Recordando O Vale das Maçãs

                                  


Há muito tempo atrás, li uma matéria na revista Bizz (antes dessa se chamar Showbizz, ou seja, foi lá nos anos 80) que contava um pouco da história do rock progressivo pelo mundo. Em uma das seções do texto, o autor (que infelizmente não lembro o nome) citava os nomes mais incomuns para uma banda, e o de maior destaque ficou para a banda Recordando O Vale das Maçãs.

Esse nome ficou na minha cabeça por algum tempo, até que, graças a internet, consegui baixar o álbum "1978-1992", o qual trás algumas regravações do grupo para as músicas do Recordando O Vale das Maçãs (que a partir de agora identifico como RVM) feitas nos anos 70, porém sem vocais, somente instrumental. Me impressionei com a qualidade e o talento dos músicos da banda e decidi correr atrás do material original, aquele que havia sido lançado nos anos 70.

Com muita sorte (e graças a internet também), encontrei o vinil que queria em uma loja virtual, e adquiri o mesmo por um singelo preço que não vem ao caso, mas que no fim das contas saiu barato demais.

O RVM foi formado na década de 70 em Santos (SP) através dos amigos Fernando Pacheco (violões e voz), Fernando Motta (violões e percussão) e Domingos Mariotti (flauta, voz), com a idéia de tentar mostrar o som da natureza através da música. Com o passar dos anos novos músicos uniram-se ao grupo, sendo que Pacheco, Motta, Luis Aranha (violino), Moacir Amaral (flautas), Eliseu de Oliveira (teclados), Ronaldo Mesquita (baixo) e Milton Bernardes (bateria) gravaram o álbum "As Crianças da Nova Floresta", lançado em 1977, e que é disparado o melhor disco de rock progressivo brasileiro já lançado (na frente de qualquer um de O Terço, Mutantes, O Som Nosso de Cada Dia e Módulo 1000). De uma forma geral, o disco trás letras similares às do Yes, contando histórias de alegria, superação, força de vontade e também alguns momentos de misticismo, sempre passando um lado "natureza" em todas as faixas.
O disco abre com a bela "Rancho, Filhos e Mulher", uma linda canção onde as flautas de Moacir predominam sobre uma letra de esperança, de viver em um mundo de campo, paz, natureza, onde "vou encontrar a paz perfeita", mostrando que o RVM estava afim de viver o clima de paz e amor dos anos 60. A próxima, "Besteira", é um pouco mais "mitológica", e lembra muito a fase Rita Lee dos Mutantes, com muitas flautas e violões durante toda a canção. Um ritmo rápido da um tom de "festa na floresta", onde certametne, com alguns vinhos na cabeça, você irá enxergar muitos duendes pulando no seu quarto. "Olhar de Um Louco" é uma bela balada, com belas harmonizações de violão, teclados e também do violino. "Raio de Sol" (não confundir com a canção de mesmo nome do Arnaldo Baptista) fecha o lado A em grande estilo, mostrando que o RVM estava apenas mostrando as suas garras ao público, passando muito rápido, sendo que todas as suas forças ficaram guardadas para o lado B.

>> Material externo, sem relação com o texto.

-- ==== Sys2Proof/Tests/Slice0.lean ====
section
/-! SUPPORT. The model's own tests. Expected values come from spec/95_test_vectors.md (ids W, U, LD, FL, CA, AM) or are
worked by hand from the rule named. Then, for every statement with hypotheses, a witness that meets them. -/

namespace Sys2Proof.Tests
open Sys2Proof Sys2Proof.Machine Sys2Proof.Machine.Claims

/-- The start of section 2.2 of the vectors: A = 11, X = 22, Y = 33, Counter = 100, unless changed. -/
def start (pc : Addr) (mem : Memory) (x : Byte := 0x22) (y : Byte := 0x33) : State :=
  { State.reset with a := 0x11, x := x, y := y, pc := pc, mem := mem, counter := 100 }

/-- The same start under another configuration. -/
def State.under (s : State) (c : Config) : State := { s with config := c }

/-- A check of the state one step reaches. -/
def after (s : State) (check : State → Bool) : Bool :=
  match step s with
  | .next t => check t
  | .fault _ => false
  | .refused _ => false

/-- A table that binds all eight modes, the indirect ones to the 6502's bytes (R66). -/
def allModes : DispatchTable :=
  [ (0xA1, ⟨.indirectIndexedByX, .lda⟩), (0xA5, ⟨.zeroPage, .lda⟩), (0xA9, ⟨.immediate, .lda⟩),
    (0xAD, ⟨.absolute, .lda⟩), (0xB1, ⟨.indirectIndexedByY, .lda⟩), (0xB5, ⟨.zeroPageIndexedByX, .lda⟩),
    (0xB9, ⟨.absoluteIndexedByY, .lda⟩), (0xBD, ⟨.absoluteIndexedByX, .lda⟩) ]

def cfgAllModes : Config := { Config.reference with dispatch := allModes }
def cfgWrap : Config := { Config.reference with oorPolicy := .wrap }
def cfgFull : Config := { Config.reference with memSize := 65536 }
def cfgSmall : Config := { Config.reference with memSize := 256 }
def cfgBit6 : Config := { Config.reference with negativeBit := .bit6 }
def cfgSaturate : Config := { Config.reference with cycleOverflow := .saturate }

/-! ## WellFormed: a term each check refuses -/

theorem test_unbound_mode_ill_formed :
    (Instr.ldaIndirectIndexedByX 0x20).wellFormed referenceDispatch = false := by decide
theorem test_bound_byte_not_unrecognized :
    (Instr.unrecognized 0xA9).wellFormed referenceDispatch = false := by decide
theorem test_each_mode_unbound_in_empty_table (b : Byte) (a : Addr) :
    [Instr.ldaImmediate b, .ldaZeroPage b, .ldaZeroPageIndexedByX b, .ldaAbsolute a,
      .ldaAbsoluteIndexedByX a, .ldaAbsoluteIndexedByY a, .ldaIndirectIndexedByX b,
      .ldaIndirectIndexedByY b].all (fun i => !i.wellFormed []) = true := rfl
theorem test_table_with_a_byte_twice_ill_formed :
    DispatchTable.wf [(0xA9, ⟨.immediate, .lda⟩), (0xA9, ⟨.zeroPage, .lda⟩)] = false := by decide
theorem test_small_memory_illegal : ({ Config.reference with memSize := 255 } : Config).legal = false := by
  decide
theorem test_zero_cost_illegal :
    ({ Config.reference with baseCost := { referenceBaseCosts with absolute := 0 } } : Config).legal = false := by
  decide
theorem test_memory_with_unlisted_value_not_canonical : Memory.wf [(3, 0x00)] = false := by decide

/-! ## Decode: words written from the encodings of R61, R65 -/

theorem test_decode_immediate : decode referenceDispatch [0b10101001, 0x00] = .ok (.ldaImmediate 0x00, []) := rfl
theorem test_decode_zero_page : decode referenceDispatch [0b10100101, 0x10] = .ok (.ldaZeroPage 0x10, []) := rfl
theorem test_decode_zero_page_x :
    decode referenceDispatch [0b10110101, 0x01] = .ok (.ldaZeroPageIndexedByX 0x01, []) := rfl
theorem test_decode_absolute :
    decode referenceDispatch [0b10101101, 0x34, 0x12] = .ok (.ldaAbsolute 0x1234, []) := rfl
theorem test_decode_absolute_x :
    decode referenceDispatch [0b10111101, 0xF0, 0x12] = .ok (.ldaAbsoluteIndexedByX 0x12F0, []) := rfl
theorem test_decode_absolute_y :
    decode referenceDispatch [0b10111001, 0xF0, 0x12] = .ok (.ldaAbsoluteIndexedByY 0x12F0, []) := rfl
theorem test_decode_indirect_x_where_bound :
    decode allModes [0xA1, 0x20] = .ok (.ldaIndirectIndexedByX 0x20, []) := rfl
theorem test_decode_indirect_y_where_bound :
    decode allModes [0xB1, 0x20] = .ok (.ldaIndirectIndexedByY 0x20, []) := rfl
theorem test_decode_indirect_unbound : decode referenceDispatch [0xA1, 0x20] = .ok (.unrecognized 0xA1, [0x20]) :=
  rfl
theorem test_decode_short : decode referenceDispatch [0xAD, 0x34] = .error (.missingOperand 0xAD) := rfl
theorem test_table_word_absolute : decodeTableWord 24 0x1234AD = some (.ldaAbsolute 0x1234) := by decide
theorem test_table_word_short : decodeTableWord 8 0xA9 = some (.ldaImmediate 0x00) := by decide
theorem test_encode_absolute : encode referenceDispatch (.ldaAbsolute 0x1234) = some [0xAD, 0x34, 0x12] := by
  decide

E é justamente quando você coloca a agulha no lado 2 que você sente o diferencial do RVM para as demais bandas. Tudo bem, "1974" é um clássico do Terço, "O A E O Z" é uma canção que caberia muito bem em qualquer disco do Yes, mas "As Crianças da Nova Floresta" está muito acima de todas as citadas. O começo suave, com a flauta e os violinos sendo introduzidos ao mesmo tempo do violão e do baixo (que merece destaque em todo o álbum), dão sequência ao estribilho de teclados que leva ao início a letra ("
quando eu penso nas voltas, que a vida, nos leva a dar ..."). O ritmo lento, com a flauta fazendo intervenções junto com a voz, é simplesmente encantador. A bateria segura de Milton marca a canção quase com uma precisão cirúrgica, enquanto a letra vai descorrendo sobre como se livrar dos problemas, vendo que outras pessoas tem problemas piores que você, que você precisa mudar algumas situações/opiniões para ser mais feliz, enfim, um quase "Close to the Edge" brasileiro. 


As harmonias vocais e dos tecados vão aumentando o ritmo da canção, até chegarmos no momento onde você "encara os problemas de frente", com um belo solo de baixo seguido por uma sequência de solos de teclado e baixo. A flauta de Domingos soa mais forte acompanhado pelo violão de 12 cordas de Pacheco, onde as verdades que precisam ser vistas são mostradas. "Olhe tudo do jeito que você quiser ver, mas antes olhe pra dentro de você, o caminho começa por aí" é o ponto mais forte da canção, que segue no mesmo ritmo, com o baixo tomando conta da canção juntamente com a letra e os acompanhamentos dos violões. Por fim, "unam-se as mãos e venham conhecer essas crianças, por que essas crianças são vocês" encerra a letra, mostrando que todos somos crianças, que temos que evoluir e não criar problemas, mas sim aprender a solucioná-los. Uma bela letra para uma bela canção, que termina com uma voz feminina angelical, que não dá pra saber se é de uma mulher ou de uma menina, mas que fecha com chave de ouro essa canção.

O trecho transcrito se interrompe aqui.